• Provided entries:

-- ==== Sys2Proof/Laws/PerInstr.lean ====
section
/-! SUPPORT. Statements made per instruction. `TableRow`: an instruction's word lies in its own row of the opcode table
and in no other (30_encoding.md R66). -/

namespace Sys2Proof.Laws

/-- The encoded word matches the instruction's row, and every row it matches is that one. -/
def TableRow.Statement (i : Instr) : Prop :=
  i.row.matchesWord (encode i) = true ∧ ∀ r ∈ opcodeRows, r.matchesWord (encode i) = true → r = i.row

/-- A word as its command byte above its data word (30_encoding.md R62). -/
theorem packFields_eq_append (op : BitVec 2) (dir rsv : BitVec 1) (idx : BitVec 4) (data : BitVec 64) :
    packFields op dir rsv idx data = (op ++ dir ++ rsv ++ idx) ++ data := rfl

/-- Two concatenations are equal just when their parts are. -/
theorem append_inj {m n : Nat} {a c : BitVec m} {b d : BitVec n} : a ++ b = c ++ d ↔ a = c ∧ b = d := by
  constructor
  · intro h
    constructor <;> apply BitVec.eq_of_getLsbD_eq <;> intro i hi
    · have := congrArg (fun v => v.getLsbD (n + i)) h
      simpa [BitVec.getLsbD_append] using this
    · have := congrArg (fun v => v.getLsbD i) h
      simpa [BitVec.getLsbD_append, hi] using this
  · rintro ⟨rfl, rfl⟩
    rfl

/-- Matching a row, byte and data apart. -/
theorem matches_append (mb pb byte : BitVec 8) (md pd data : BitVec 64) :
    OpcodeRow.matchesWord { mask := mb ++ md, pattern := pb ++ pd } (byte ++ data) = true ↔
      byte &&& mb = pb ∧ data &&& md = pd := by
  have h : (byte ++ data) &&& (mb ++ md) = (byte &&& mb) ++ (data &&& md) := BitVec.and_append
  show ((byte ++ data) &&& (mb ++ md) == pb ++ pd) = true ↔ _
  rw [beq_iff_eq, h, append_inj]

/-- The three rows, byte and data apart. -/
theorem keygenRow_eq : keygenRow = { mask := 0xDF#8 ++ 0#64, pattern := 0x00#8 ++ 0#64 } := by decide

theorem xformRow_eq : xformRow = { mask := 0xFF#8 ++ 0#64, pattern := 0x40#8 ++ 0#64 } := by decide

theorem rdkeyRow_eq : rdkeyRow = { mask := 0xF0#8 ++ 0xFFFFFFFFFFFFFFFF#64, pattern := 0x80#8 ++ 0#64 } := by decide

/-- A word whose command byte is `b` lies in no row but the one its byte names. -/
theorem row_of_byte {b : BitVec 8} {data : BitVec 64} {own : OpcodeRow}
    (hk : b &&& 0xDF#8 = 0x00#8 → own = keygenRow) (hx : b &&& 0xFF#8 = 0x40#8 → own = xformRow)
    (hr : b &&& 0xF0#8 = 0x80#8 → own = rdkeyRow) :
    ∀ r ∈ opcodeRows, r.matchesWord (b ++ data) = true → r = own := by
  intro r hmem hm
  simp only [opcodeRows, List.mem_cons, List.not_mem_nil, or_false] at hmem
  rcases hmem with rfl | rfl | rfl
  · rw [keygenRow_eq, matches_append] at hm
    exact (hk hm.1).symm
  · rw [xformRow_eq, matches_append] at hm
    exact (hx hm.1).symm
  · rw [rdkeyRow_eq, matches_append] at hm
    exact (hr hm.1).symm

theorem TableRow.keygen (dir : Direction) (key : Key) : TableRow.Statement (.keygen dir key) := by
  constructor
  · show keygenRow.matchesWord _ = true
    rw [keygenRow_eq, encode, packFields_eq_append, matches_append]
    cases dir <;> exact ⟨by decide, by simp⟩
  · rw [encode, packFields_eq_append]
    cases dir <;> apply row_of_byte <;> first | (intro; rfl) | (intro h; exact absurd h (by decide))

theorem TableRow.xform (block : Block) : TableRow.Statement (.xform block) := by
  constructor
  · show xformRow.matchesWord _ = true
    rw [xformRow_eq, encode, packFields_eq_append, matches_append]
    exact ⟨by decide, by simp⟩
  · rw [encode, packFields_eq_append]
    apply row_of_byte <;> first | (intro; rfl) | (intro h; exact absurd h (by decide))

theorem TableRow.rdkey (idx : Fin 16) : TableRow.Statement (.rdkey idx) := by
  constructor
  · show rdkeyRow.matchesWord _ = true
    rw [rdkeyRow_eq, encode, packFields_eq_append, matches_append]
    exact ⟨by revert idx; decide, by simp⟩
  · rw [encode, packFields_eq_append]
    revert idx
    intro idx
    apply row_of_byte <;> first | (intro; rfl) | (intro h; exact absurd h (by revert idx; decide))

end Sys2Proof.Laws
end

• What you will do: Retype the portion of the data above that starts on the line with "simpa [BitVec.getLsbD_append, hi]" and finishes on the line with "(hr : b &&& 0xF0#8", including both of those lines.

• Answer section:
      simpa [BitVec.getLsbD_append, hi] using this
  · rintro ⟨rfl, rfl⟩
    rfl

/-- Matching a row, byte and data apart. -/
theorem matches_append (mb pb byte : BitVec 8) (md pd data : BitVec 64) :
    OpcodeRow.matchesWord { mask := mb ++ md, pattern := pb ++ pd } (byte ++ data) = true ↔
      byte &&& mb = pb ∧ data &&& md = pd := by
  have h : (byte ++ data) &&& (mb ++ md) = (byte &&& mb) ++ (data &&& md) := BitVec.and_append
  show ((byte ++ data) &&& (mb ++ md) == pb ++ pd) = true ↔ _
  rw [beq_iff_eq, h, append_inj]

/-- The three rows, byte and data apart. -/
theorem keygenRow_eq : keygenRow = { mask := 0xDF#8 ++ 0#64, pattern := 0x00#8 ++ 0#64 } := by decide

theorem xformRow_eq : xformRow = { mask := 0xFF#8 ++ 0#64, pattern := 0x40#8 ++ 0#64 } := by decide

theorem rdkeyRow_eq : rdkeyRow = { mask := 0xF0#8 ++ 0xFFFFFFFFFFFFFFFF#64, pattern := 0x80#8 ++ 0#64 } := by decide

/-- A word whose command byte is `b` lies in no row but the one its byte names. -/
theorem row_of_byte {b : BitVec 8} {data : BitVec 64} {own : OpcodeRow}
    (hk : b &&& 0xDF#8 = 0x00#8 → own = keygenRow) (hx : b &&& 0xFF#8 = 0x40#8 → own = xformRow)
    (hr : b &&& 0xF0#8 = 0x80#8 → own = rdkeyRow) :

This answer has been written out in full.